I nearly gave up to join her after my first fruitless hour. Little had changed since my last visit to the driving range. I still couldn’t seem to hit any balls, more often hurtling my preferred target, the tee, into clumsy flight. Half dispirited, half rankled, I stopped—until the image of my father returned, of his hushed trance in our living room, the way he wiggled his hips, adjusted his feet, marked his swing. I followed through in that spirit, in his image, and finally struck the ball.
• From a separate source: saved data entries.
/-- The time transfer of a port. -/
def portTimeOf (s : State) (p : Nat) : PortTime := vget s.time.ports p PortTime.fresh

/-- A stamp in 2^−16 ns as V and FRAC (R454, R467). -/
def stamp80 (n : Nat) : List Byte := beBytes 10 (n % 2 ^ 80)

/-- The lane report's entry for a receive lane, all ones where it receives nothing from the port (R365). The far lane is the one
last heard from the port on the lane's receiver; the launch power is a number of the far gateway's that no overhead field
carries. -/
def reportEntry (s : State) (port k launch : Nat) : List Byte :=
  let l := laneOf s k
  match (physOf s l.phys).contexts.find? (fun c => c.1 == port) with
  | some c =>
    if l.snrCount = 0 then List.replicate 8 255
    else
      let snr := l.snrSum / l.snrCount
      beBytes 2 snr ++ beBytes 2 (twosComp 16 ((snr : Int) - requiredSnr l.rxRate l.fec)) ++
        beBytes 2 (min 4095 l.uncorr + c.2.1 * 2 ^ 12) ++ beBytes 2 launch
  | none => List.replicate 8 255

/-- The body of a time-transfer message (R467). -/
def timeBody (s : State) (port stamp launch : Nat) : List Byte :=
  let t := s.time
  let x := portTimeOf s port
  let peer := match x.peerRef with
    | some r => beBytes 4 r.frame ++ stamp80 r.stamp
    | none => beBytes 4 0xFFFFFFFF ++ stamp80 0
  [1, byte (b2n t.valid + 2 * b2n (t.servo == 2))] ++ beBytes 2 t.steps ++ beBytes 4 s.tick ++ stamp80 stamp ++ [0, 0] ++
    peer ++ List.replicate 6 0 ++ ((List.range 5).map fun k => reportEntry s port k launch).flatten

/-- Send the message of a reference frame: its send stamp is kept for 64 reference frames, and the report period of the lanes begins
anew. -/
def timeSend (port : Nat) (s : State) : State :=
  if s.tick % 2 ^ 32 % 1000 ≠ 0 then s
  else
    match portAnchor s port with
    | none => s
    | some a =>
      let guard := (laneOf s a).page.any fun p => slotGuard (pageSlot p 0)
      let stamp := s.time.counter / 2 ^ 32 + (if guard then 16 * 65536 else 0)
      let (v, s1) := s.takeFree
      let s2 := sendCtl port 0x40 [] (timeBody s port stamp (v % 2 ^ 16)) s1
      let s3 := updPortTime port (fun x =>
        let now := s.tick % 2 ^ 32
        let kept := mfilter x.tx fun f _ => decide ((now + 2 ^ 32 - f) % 2 ^ 32 < 64000)
        { x with tx := mset kept now (stamp, s.time.steps) }) s2
      (List.range 5).foldl (fun b k =>
        if (lanePorts (laneOf b k)).contains port then updLane k (fun l => { l with snrSum := 0, snrCount := 0, uncorr := 0 }) b
        else b) s3

/-- TIME_TRANSFER_SEND (R467). -/
def execTimeTransferSend (port : Nat) (s : State) : Host.Outcome State Fault Refusal := .next (timeSend port s)

/-! ### Samples (R469, R470, R495) -/

/-- A part of a time-transfer body. -/
def ttStamp (b : List Byte) (off : Nat) : Int := (beAt b off 10 : Nat)

/-- The receive stamp of a frame, where it is still kept. -/
def rxStampOf (x : PortTime) (frame : Nat) : Option RxStamp := (x.rx ++ x.peerRef.toList).find? fun r => r.frame == frame

/-- Time disagreement of a port (R495). -/
def noteDisagree (port : Nat) (theta : Int) (s : State) : State :=
  let bound : Int := (fld s 0x00094080 0 16 * 1000 * 65536 : Nat)
  let x := partnerOf s port
  if bound < theta ∨ theta < -bound then
    let s1 := updPartner port (fun y => { y with overCount := y.overCount + 1, withinCount := 0 }) s
    if x.overCount + 1 < 8 ∨ x.disagree then s1
    else raise 0x4E02 [port] (updPartner port (fun y => { y with disagree := true }) s1)
  else updPartner port (fun y => { y with
    overCount := 0, withinCount := y.withinCount + 1, disagree := y.disagree && decide (y.withinCount + 1 < 8) }) s

/-- A sample of a port: offset and round trip are shown; while the partner's time is valid the time source's goes to the servo and
another port's is compared. -/
def portSample (port : Nat) (valid : Bool) (t1 t2 t3 t4 : Int) (s : State) : State :=
  let asym : Int := signExt 32 (regVal s (0x00020100 + port * 0x10)) * 2 ^ 16 / 1000
  let theta := ((t4 - t3) - (t2 - t1) + asym) / 2
  let trip := (t4 - t1) - (t3 - t2)
  let rtt := ceilDiv trip.toNat (2000 * 65536) + 4
  let s1 := updLPort port (fun x => { x with rtt := rtt }) (updPortTime port (fun x => { x with theta := theta }) s)
  if ¬ valid then s1
  else if timeSource s = port + 2 then servoSample theta s1
  else if s.time.valid && (partnerOf s port).paired then noteDisagree port theta s1
  else s1

/-- δ of a port from its reference frame's receipt: the mean over the last 8 spans (R469). -/
def portSpan (port : Nat) (r : RxStamp) (s : State) : State :=
  let x := portTimeOf s port
  let spans := match x.spanFrom with
    | some (f, at_) =>
      let k := (r.frame + 2 ^ 32 - f) % 2 ^ 32 / 1000
      if k = 0 then x.spans
      else
        let partner : Int := (80000 * 1000 * k : Nat)
        ((((r.local_ - at_ : Nat) : Int) - partner) * 2 ^ 40 / partner :: x.spans).take 8
    | none => x.spans
  updLPort port (fun y => { y with delta := meanOf spans })
    (updPortTime port (fun y => { y with spanFrom := some (r.frame, r.local_), spans := spans }) s)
It flew, again and again. The basket of balls thinned. There were no icicles in my hair, but my body shivered as I sent the last ball sailing, and watched it disappear into the night.
*
The timbre of my father’s laugh might be fading, but I have since learned a few new facts to replenish what remains of him in my memory. Before becoming a mechanic, he worked as a pizzaiolo, a jeweler’s middleman, a swap meet suitcase merchant; he’d hawked Italian gold chains, traded commodities on the Pacific Stock Exchange, and, despite a complete lack of professional black belt training, taught classes in his own Tae Kwon Do studio. He’d spent his whole life trying to land the perfect shot, somewhere along that fairway, to escape his streak in the rough.
I think this is why he preferred the driving range to any actual game of golf. There, he could hit as many balls as he wanted with no need to consider where they landed. Every basket contained fresh chances, new starts. It must have been satisfying, sending each effort far into the open green world, never looking back. Perhaps this makes him a consummate optimist. Maybe he’d once hoped I could learn the game he loved, and somehow that could repair us. Or perhaps, still hopeful, he thinks of me, too—if only for that one day when I might reach across our great distance and knock again, to find the room he sits in no longer empty.